第百十九話 蒼き闘犬










◆ダンジョン都市桜花・第百十八番ダンジョン『天城てんじょう』第一中間点・コロッセオ





 コロッセオという名前の血なまぐささとは裏腹に、屋内の様子は小洒落たホテルのように整っていた。



 黄系統の光を放つシャンデリアに、大理石の床。

 階段もぐるんぐるんと螺旋を描いていて、何だかものすごくラグジュアリー。



 流石は、コロッセオ。きっとたんまり儲かってんだなーと感心していると火荊が「これだから庶民は」と鼻で笑ってきやがった。




「全部ガワだけよ、ガワ。材質は大したことないし、大理石も人工ね。後、置かれてるアンティークも、あえて古めかしく作ってるだけの安物だから、あんまり物珍しそうに観ていると足元すくわれるわよ」



 ……なんかものすごく賢いことを言われた気がする。

 腐ってもタイ、メスガキでもお嬢様ってことか。

 くそ、なんかくやしいっ。




「ねぇ、凶の字。
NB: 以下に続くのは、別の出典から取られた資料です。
-- ==== Sys2Proof/Machine/Flags.lean ====
section
/-! DEFINITION. Number formats and exact arithmetic (09): values are computed exactly on integers and dyadic or rational
numbers and rounded once; every flag of FFLAGS is computed here (R169, R170). -/
namespace Sys2Proof.Machine

/-! ### Flags (R170) -/

/-- INV. -/
def fInv : BitVec 5 := 16
/-- DZ. -/
def fDz : BitVec 5 := 8
/-- OVF. -/
def fOvf : BitVec 5 := 4
/-- UNF. -/
def fUnf : BitVec 5 := 2
/-- INX. -/
def fInx : BitVec 5 := 1

/-- A flag where a condition holds. -/
def flagIf (b : Bool) (f : BitVec 5) : BitVec 5 := if b then f else 0

/-! ### Formats (R156, R160, R162) -/

/-- How the top exponent codes are read: IEEE with signalling NaNs, IEEE without them (E5M2, and E4M3 with NX = 1), E4M3 with
NX = 0 (only all-ones fraction is NaN), and E2M1 (no NaN, no infinity). -/
inductive FKind where
  | ieee | ieee8 | ocp | small
  deriving DecidableEq, Repr

/-- A binary format: exponent width, fraction width, bias. -/
structure Fmt where
  ew   : Nat
  fw   : Nat
  bias : Nat
  kind : FKind
  deriving DecidableEq, Repr

/-- F64. -/
def Fmt.f64 : Fmt := ⟨11, 52, 1023, .ieee⟩
/-- F32. -/
def Fmt.f32 : Fmt := ⟨8, 23, 127, .ieee⟩
/-- F16. -/
def Fmt.f16 : Fmt := ⟨5, 10, 15, .ieee⟩
/-- BF16. -/
def Fmt.bf16 : Fmt := ⟨8, 7, 127, .ieee⟩
/-- E4M3 under NX (R160). -/
def Fmt.e4m3 (nx : Bool) : Fmt := ⟨4, 3, 7, if nx then .ieee8 else .ocp⟩
/-- E5M2. -/
def Fmt.e5m2 : Fmt := ⟨5, 2, 15, .ieee8⟩
/-- E2M1 (R162). -/
def Fmt.e2m1 : Fmt := ⟨2, 1, 1, .small⟩

/-- The format of a class-2 FN code (R106). -/
def fmtOfF : FFmt → Fmt
  | .f64 => .f64 | .f32 => .f32 | .f16 => .f16 | .bf16 => .bf16

/-- The floating format of an element type under NX; none for an integer type. -/
def fmtOfE (nx : Bool) : ETy → Option Fmt
  | .f16 => some .f16 | .bf16 => some .bf16 | .f32 => some .f32 | .f64 => some .f64
  | .e4m3 => some (.e4m3 nx) | .e5m2 => some .e5m2 | .e2m1 => some .e2m1
  | _ => none

/-- Width in bits. -/
def Fmt.width (f : Fmt) : Nat := 1 + f.ew + f.fw

/-- HasInf (R167). -/
def Fmt.hasInf (f : Fmt) : Bool := f.kind == .ieee || f.kind == .ieee8

/-- The all-ones exponent. -/
def Fmt.emax (f : Fmt) : Nat := 2 ^ f.ew - 1

/-- The sign bit in place. -/
def Fmt.signBit (f : Fmt) (neg : Bool) : Nat := if neg then 2 ^ (f.ew + f.fw) else 0

/-- The default NaN (R158, R160). E2M1 has none; zero stands for it and is never used. -/
def Fmt.defNan (f : Fmt) : Nat :=
  match f.kind with
  | .ieee | .ieee8 => f.emax * 2 ^ f.fw + 2 ^ (f.fw - 1)
  | .ocp => 0x7F
  | .small => 0

/-- Infinity (of a format that has one). -/
def Fmt.inf (f : Fmt) (neg : Bool) : Nat := f.signBit neg + f.emax * 2 ^ f.fw

/-- The largest finite magnitude's code (R158, R160, R162). -/
def Fmt.maxCode (f : Fmt) : Nat :=
  match f.kind with
  | .ieee | .ieee8 => f.emax * 2 ^ f.fw - 1
  | .ocp => 0x7E
  | .small => 7

/-- The largest finite value of a sign. -/
def Fmt.largest (f : Fmt) (neg : Bool) : Nat := f.signBit neg + f.maxCode

/-! ### Values -/

/-- The value of an encoding (R157): a NaN with whether it is signalling, an infinity, or (−1)^neg × m × 2^e. -/
inductive FV where
  | nan (sig : Bool)
  | inf (neg : Bool)
  | fin (neg : Bool) (m : Nat) (e : Int)
  deriving DecidableEq, Repr

/-- The value of an encoding (R157, R160, R162). -/
def Fmt.value (f : Fmt) (bits : Nat) : FV :=
  let neg := bits / 2 ^ (f.ew + f.fw) % 2 == 1
  let ex := bits / 2 ^ f.fw % 2 ^ f.ew
  let fr := bits % 2 ^ f.fw
  let fin : FV :=
    if ex = 0 then .fin neg fr (1 - f.bias - f.fw) else .fin neg (2 ^ f.fw + fr) (ex - f.bias - f.fw)
  if ex = f.emax then
    match f.kind with
    | .ieee => if fr = 0 then .inf neg else .nan (fr / 2 ^ (f.fw - 1) == 0)
    | .ieee8 => if fr = 0 then .inf neg else .nan false
    | .ocp => if fr = 2 ^ f.fw - 1 then .nan false else fin
    | .small => fin
  else fin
こんな貧乏くさそうなところで本当にお金稼げるの? アタシ何だか不安になってきたわ」



 入りたいって言ったのはお前だろうが、という心底からの叫びの声を、喉元フロントラインで必死に押さえ込みながら、俺はドラゴン娘の質問に紳士的に答えた。



「そりゃあ、お前さん次第だよ……と言いたいところだけど、多分大丈夫だと思うぜ。だって最強無敵のナラカ様が負けることなんてあり得ないだろ」

「っ! ふんっ、分かってるじゃない。そうよ、アタシは勝者。生まれついての勝ち組であり、親ガチャも環境ガチャも才能ガチャも全てにおいて最高等級のパーフェクトビーング。だから……」

「へいへい。すごいすごい。それじゃあ、俺は手続き済ませてくるから、ナラカ様はそこで大人しくしててくださいね」

「あっ、ちょっと最後まで聞きなさいよ!」



 嫌だよ、お前の話長いもん。









 コロッセオの仕組みは意外と単純だ。


 冒険者IDと紐付けされたカードにマネーをチャージして、そいつを専用のコクーン(あるいは、視聴用のマシーン)に投入。

 

 そうすると自動的に胴元へ一定の額が振り込まれて、試合がスタート。その後戦いの結果によって、勝者に配当金が配られ、敗者は賭けた分のマネーを失うというわけさ。



 カジノ施設と違うのは、運否天賦ではなく、完全な実力制ってところだな。



 強い奴は当然のように勝つし、弱い奴は当たり前に負ける。



 逆を言えば強すぎる奴は中々ファイトを受けてもらえないし、弱そうな輩ほど、声をかけられ安いので、いかに自分を弱々しく見せられるかが鍵になる。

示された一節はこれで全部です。